Jonathon didn't want that to happen. Neither did Sarah. When it was time the children would go to that 'familiar.'
The night he decided, he sat in the middle of Washington Square park. No one noticed him. It was dark. The place was a military grave yard during the War for Independence. They claimed the bodies were moved when the area took on a residential tone, first with town houses, later with the high rise condominiums we see today. The truth is they never moved most of the bodies... a few dozen. They made a token attempt, but two thousand still remain, packed in tight as slats in a hardwood floor. Jonathon liked the ghosts. He'd talk with them. Did they all remain there? No. Most went on to The World To Come, but a few, perhaps a dozen, never left. They'd rise up from their rest and make their way to the bench. Jonathon had his favorite bench. That's where they'd sit. Oh, the ghosts weren't tied to the site. They'd wander through the district... watching people... passing through dark and gloomy department stores shuttered for the night.
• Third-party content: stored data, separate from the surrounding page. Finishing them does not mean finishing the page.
@[simp] theorem State.raiseMask_pending (a : Nat) (v : Word) : (s.raiseMask a v).pending = s.pending := by rw [(raiseMask_eventsOnly s a v).1]
@[simp] theorem State.raiseMask_now (a : Nat) (v : Word) : (s.raiseMask a v).now = s.now := by rw [(raiseMask_eventsOnly s a v).1]
@[simp] theorem State.raiseMask_freeCount (a : Nat) (v : Word) : (s.raiseMask a v).freeCount = s.freeCount := by rw [(raiseMask_eventsOnly s a v).1]
@[simp] theorem State.raiseMask_regs (a : Nat) (v : Word) : (s.raiseMask a v).regs = s.regs := by rw [(raiseMask_eventsOnly s a v).1]
@[simp] theorem State.raiseMask_copyB (a : Nat) (v : Word) : (s.raiseMask a v).copyB = s.copyB := by rw [(raiseMask_eventsOnly s a v).1]
@[simp] theorem State.raiseMask_copyC (a : Nat) (v : Word) : (s.raiseMask a v).copyC = s.copyC := by rw [(raiseMask_eventsOnly s a v).1]
@[simp] theorem State.raiseMask_holdH (a : Nat) (v : Word) : (s.raiseMask a v).holdH = s.holdH := by rw [(raiseMask_eventsOnly s a v).1]
@[simp] theorem State.raiseMask_holdS (a : Nat) (v : Word) : (s.raiseMask a v).holdS = s.holdS := by rw [(raiseMask_eventsOnly s a v).1]
@[simp] theorem State.raiseMask_posted (a : Nat) (v : Word) : (s.raiseMask a v).posted = s.posted := by rw [(raiseMask_eventsOnly s a v).1]
@[simp] theorem State.raiseMask_handed (a : Nat) (v : Word) : (s.raiseMask a v).handed = s.handed := by rw [(raiseMask_eventsOnly s a v).1]
@[simp] theorem State.raiseMask_cycle (a : Nat) (v : Word) : (s.raiseMask a v).cycle = s.cycle := by rw [(raiseMask_eventsOnly s a v).1]
@[simp] theorem State.raiseMask_hbm (a : Nat) (v : Word) : (s.raiseMask a v).hbm = s.hbm := by rw [(raiseMask_eventsOnly s a v).1]
@[simp] theorem State.raiseMask_hostMem (a : Nat) (v : Word) : (s.raiseMask a v).hostMem = s.hostMem := by rw [(raiseMask_eventsOnly s a v).1]
@[simp] theorem State.raiseMask_reads (a : Nat) (v : Word) : (s.raiseMask a v).reads = s.reads := by rw [(raiseMask_eventsOnly s a v).1]
@[simp] theorem State.raiseMask_ep (a : Nat) (v : Word) : (s.raiseMask a v).ep = s.ep := by rw [(raiseMask_eventsOnly s a v).1]
@[simp] theorem State.raiseMask_linkUp (a : Nat) (v : Word) : (s.raiseMask a v).linkUp = s.linkUp := by rw [(raiseMask_eventsOnly s a v).1]
@[simp] theorem State.raiseMask_pcie (a : Nat) (v : Word) : (s.raiseMask a v).pcie = s.pcie := by rw [(raiseMask_eventsOnly s a v).1]
@[simp] theorem State.raiseMask_txns (a : Nat) (v : Word) : (s.raiseMask a v).txns = s.txns := by rw [(raiseMask_eventsOnly s a v).1]
@[simp] theorem State.raiseMask_reported (a : Nat) (v : Word) : (s.raiseMask a v).reported = s.reported := by rw [(raiseMask_eventsOnly s a v).1]
@[simp] theorem State.raiseMask_srcs (a : Nat) (v : Word) : (s.raiseMask a v).srcs = s.srcs := by rw [(raiseMask_eventsOnly s a v).1]
@[simp] theorem State.raiseMask_ents (a : Nat) (v : Word) : (s.raiseMask a v).ents = s.ents := by rw [(raiseMask_eventsOnly s a v).1]
@[simp] theorem State.raiseMask_feHost (a : Nat) (v : Word) : (s.raiseMask a v).feHost = s.feHost := by rw [(raiseMask_eventsOnly s a v).1]
@[simp] theorem State.raiseMask_feSpx1 (a : Nat) (v : Word) : (s.raiseMask a v).feSpx1 = s.feSpx1 := by rw [(raiseMask_eventsOnly s a v).1]
@[simp] theorem State.raiseMask_qs (a : Nat) (v : Word) : (s.raiseMask a v).qs = s.qs := by rw [(raiseMask_eventsOnly s a v).1]
@[simp] theorem State.raiseMask_qm (a : Nat) (v : Word) : (s.raiseMask a v).qm = s.qm := by rw [(raiseMask_eventsOnly s a v).1]
@[simp] theorem State.raiseMask_qr (a : Nat) (v : Word) : (s.raiseMask a v).qr = s.qr := by rw [(raiseMask_eventsOnly s a v).1]
@[simp] theorem State.raiseMask_chans (a : Nat) (v : Word) : (s.raiseMask a v).chans = s.chans := by rw [(raiseMask_eventsOnly s a v).1]
@[simp] theorem State.raiseMask_pmus (a : Nat) (v : Word) : (s.raiseMask a v).pmus = s.pmus := by rw [(raiseMask_eventsOnly s a v).1]
@[simp] theorem State.raiseMask_adcs (a : Nat) (v : Word) : (s.raiseMask a v).adcs = s.adcs := by rw [(raiseMask_eventsOnly s a v).1]
@[simp] theorem State.raiseMask_adcAt (a : Nat) (v : Word) : (s.raiseMask a v).adcAt = s.adcAt := by rw [(raiseMask_eventsOnly s a v).1]
@[simp] theorem State.raiseMask_sgs (a : Nat) (v : Word) : (s.raiseMask a v).sgs = s.sgs := by rw [(raiseMask_eventsOnly s a v).1]
@[simp] theorem State.raiseMask_led (a : Nat) (v : Word) : (s.raiseMask a v).led = s.led := by rw [(raiseMask_eventsOnly s a v).1]
@[simp] theorem State.raiseMask_rings (a : Nat) (v : Word) : (s.raiseMask a v).rings = s.rings := by rw [(raiseMask_eventsOnly s a v).1]
@[simp] theorem State.raiseMask_pumpNext (a : Nat) (v : Word) : (s.raiseMask a v).pumpNext = s.pumpNext := by rw [(raiseMask_eventsOnly s a v).1]
@[simp] theorem State.raiseMask_pumpAt (a : Nat) (v : Word) : (s.raiseMask a v).pumpAt = s.pumpAt := by rw [(raiseMask_eventsOnly s a v).1]
@[simp] theorem State.raiseMask_pumpUsed (a : Nat) (v : Word) : (s.raiseMask a v).pumpUsed = s.pumpUsed := by rw [(raiseMask_eventsOnly s a v).1]
@[simp] theorem State.raiseMask_tdcs (a : Nat) (v : Word) : (s.raiseMask a v).tdcs = s.tdcs := by rw [(raiseMask_eventsOnly s a v).1]
@[simp] theorem State.raiseMask_dlls (a : Nat) (v : Word) : (s.raiseMask a v).dlls = s.dlls := by rw [(raiseMask_eventsOnly s a v).1]
@[simp] theorem State.raiseMask_lace (a : Nat) (v : Word) : (s.raiseMask a v).lace = s.lace := by rw [(raiseMask_eventsOnly s a v).1]
@[simp] theorem State.raiseMask_ports (a : Nat) (v : Word) : (s.raiseMask a v).ports = s.ports := by rw [(raiseMask_eventsOnly s a v).1]
@[simp] theorem State.raiseMask_spx1 (a : Nat) (v : Word) : (s.raiseMask a v).spx1 = s.spx1 := by rw [(raiseMask_eventsOnly s a v).1]
@[simp] theorem State.raiseMask_calch (a : Nat) (v : Word) : (s.raiseMask a v).calch = s.calch := by rw [(raiseMask_eventsOnly s a v).1]
@[simp] theorem State.raiseMask_cal (a : Nat) (v : Word) : (s.raiseMask a v).cal = s.cal := by rw [(raiseMask_eventsOnly s a v).1]
@[simp] theorem State.raiseMask_nvm (a : Nat) (v : Word) : (s.raiseMask a v).nvm = s.nvm := by rw [(raiseMask_eventsOnly s a v).1]
@[simp] theorem State.raiseMask_clk (a : Nat) (v : Word) : (s.raiseMask a v).clk = s.clk := by rw [(raiseMask_eventsOnly s a v).1]
@[simp] theorem State.raiseMask_pwr (a : Nat) (v : Word) : (s.raiseMask a v).pwr = s.pwr := by rw [(raiseMask_eventsOnly s a v).1]
@[simp] theorem State.raiseMask_thm (a : Nat) (v : Word) : (s.raiseMask a v).thm = s.thm := by rw [(raiseMask_eventsOnly s a v).1]
@[simp] theorem State.raiseMask_boot (a : Nat) (v : Word) : (s.raiseMask a v).boot = s.boot := by rw [(raiseMask_eventsOnly s a v).1]
@[simp] theorem State.raiseMask_straps (a : Nat) (v : Word) : (s.raiseMask a v).straps = s.straps := by rw [(raiseMask_eventsOnly s a v).1]
@[simp] theorem State.raiseMask_installed (a : Nat) (v : Word) : (s.raiseMask a v).installed = s.installed := by rw [(raiseMask_eventsOnly s a v).1]
@[simp] theorem State.raiseMask_tap (a : Nat) (v : Word) : (s.raiseMask a v).tap = s.tap := by rw [(raiseMask_eventsOnly s a v).1]
@[simp] theorem State.raiseMask_hostBudget (a : Nat) (v : Word) : (s.raiseMask a v).hostBudget = s.hostBudget := by rw [(raiseMask_eventsOnly s a v).1]
@[simp] theorem State.raiseMask_heldHost (a : Nat) (v : Word) : (s.raiseMask a v).heldHost = s.heldHost := by rw [(raiseMask_eventsOnly s a v).1]
@[simp] theorem State.raiseMask_scrubA (a : Nat) (v : Word) : (s.raiseMask a v).scrubA = s.scrubA := by rw [(raiseMask_eventsOnly s a v).1]
@[simp] theorem State.raiseMask_scrubB (a : Nat) (v : Word) : (s.raiseMask a v).scrubB = s.scrubB := by rw [(raiseMask_eventsOnly s a v).1]
@[simp] theorem State.raiseMask_scrubAtA (a : Nat) (v : Word) : (s.raiseMask a v).scrubAtA = s.scrubAtA := by rw [(raiseMask_eventsOnly s a v).1]
@[simp] theorem State.raiseMask_scrubAtB (a : Nat) (v : Word) : (s.raiseMask a v).scrubAtB = s.scrubAtB := by rw [(raiseMask_eventsOnly s a v).1]
@[simp] theorem State.raiseMask_errAddrHeld (a : Nat) (v : Word) : (s.raiseMask a v).errAddrHeld = s.errAddrHeld := by rw [(raiseMask_eventsOnly s a v).1]
@[simp] theorem State.raiseMask_acc_reg (a : Nat) (v : Word) (k : Nat) : (s.raiseMask a v).reg k = s.reg k := by rw [(raiseMask_eventsOnly s a v).1]; rfl
@[simp] theorem State.raiseMask_acc_fld (a : Nat) (v : Word) (k : Fld) : (s.raiseMask a v).fld k = s.fld k := by rw [(raiseMask_eventsOnly s a v).1]; rfl
@[simp] theorem State.raiseMask_acc_bit (a : Nat) (v : Word) (k : Fld) : (s.raiseMask a v).bit k = s.bit k := by rw [(raiseMask_eventsOnly s a v).1]; rfl
@[simp] theorem State.raiseMask_acc_hbmByte (a : Nat) (v : Word) (k : Nat) : (s.raiseMask a v).hbmByte k = s.hbmByte k := by rw [(raiseMask_eventsOnly s a v).1]; rfl
@[simp] theorem State.raiseMask_acc_q (a : Nat) (v : Word) (k : Nat) : (s.raiseMask a v).q k = s.q k := by rw [(raiseMask_eventsOnly s a v).1]; rfl
@[simp] theorem State.raiseMask_acc_m (a : Nat) (v : Word) (k : Nat) : (s.raiseMask a v).m k = s.m k := by rw [(raiseMask_eventsOnly s a v).1]; rfl
@[simp] theorem State.raiseMask_acc_r (a : Nat) (v : Word) (k : Nat) : (s.raiseMask a v).r k = s.r k := by rw [(raiseMask_eventsOnly s a v).1]; rfl
@[simp] theorem State.raiseMask_acc_chan (a : Nat) (v : Word) (k : Nat) : (s.raiseMask a v).chan k = s.chan k := by rw [(raiseMask_eventsOnly s a v).1]; rfl
@[simp] theorem State.raiseMask_acc_pmu (a : Nat) (v : Word) (k : Nat) : (s.raiseMask a v).pmu k = s.pmu k := by rw [(raiseMask_eventsOnly s a v).1]; rfl
@[simp] theorem State.raiseMask_acc_sg (a : Nat) (v : Word) (k : Nat) : (s.raiseMask a v).sg k = s.sg k := by rw [(raiseMask_eventsOnly s a v).1]; rfl
@[simp] theorem State.raiseMask_acc_ring (a : Nat) (v : Word) (k : Nat) : (s.raiseMask a v).ring k = s.ring k := by rw [(raiseMask_eventsOnly s a v).1]; rfl
@[simp] theorem State.raiseMask_acc_tdc (a : Nat) (v : Word) (k : Nat) : (s.raiseMask a v).tdc k = s.tdc k := by rw [(raiseMask_eventsOnly s a v).1]; rfl
@[simp] theorem State.raiseMask_acc_dll (a : Nat) (v : Word) (k : Nat) : (s.raiseMask a v).dll k = s.dll k := by rw [(raiseMask_eventsOnly s a v).1]; rfl
@[simp] theorem State.raiseMask_acc_port (a : Nat) (v : Word) (k : Nat) : (s.raiseMask a v).port k = s.port k := by rw [(raiseMask_eventsOnly s a v).1]; rfl
@[simp] theorem State.raiseMask_acc_calCh (a : Nat) (v : Word) (k : Nat) : (s.raiseMask a v).calCh k = s.calCh k := by rw [(raiseMask_eventsOnly s a v).1]; rfl
@[simp] theorem State.raiseMask_acc_txn (a : Nat) (v : Word) (k : Nat) : (s.raiseMask a v).txn k = s.txn k := by rw [(raiseMask_eventsOnly s a v).1]; rfl
@[simp] theorem State.raiseMask_acc_ent (a : Nat) (v : Word) (k : Nat) : (s.raiseMask a v).ent k = s.ent k := by rw [(raiseMask_eventsOnly s a v).1]; rfl
@[simp] theorem State.raiseMask_acc_srcCnt (a : Nat) (v : Word) (k : Nat) : (s.raiseMask a v).srcCnt k = s.srcCnt k := by rw [(raiseMask_eventsOnly s a v).1]; rfl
Once in a while they'd come across a newly 'freed' spirit pacing about in the dark, still warm empty body laying abandoned in some nearby bedroom. They'd whisper some words of encouragement and go on their way. Not like they were family...
Jonathon liked their matter of fact manner. Most, by today's standards were still kids, boys in their late teens... maybe as old as Twenty one or twenty two. But, then again, Jonathon was only eighteen when he transformed... Not 'dead,' just not mortal.
Look, who knows when the children might leave? Might be a fortnight. Might be a year. Might be ten years... The 'Black Parade' goes on and on and he's been marching for more than a thousand years.
On his way back to the town house he picked up a bottle of Sarah's favorite scent... just a casual thing from the CVS... even got a Barbie coloring book for Annie.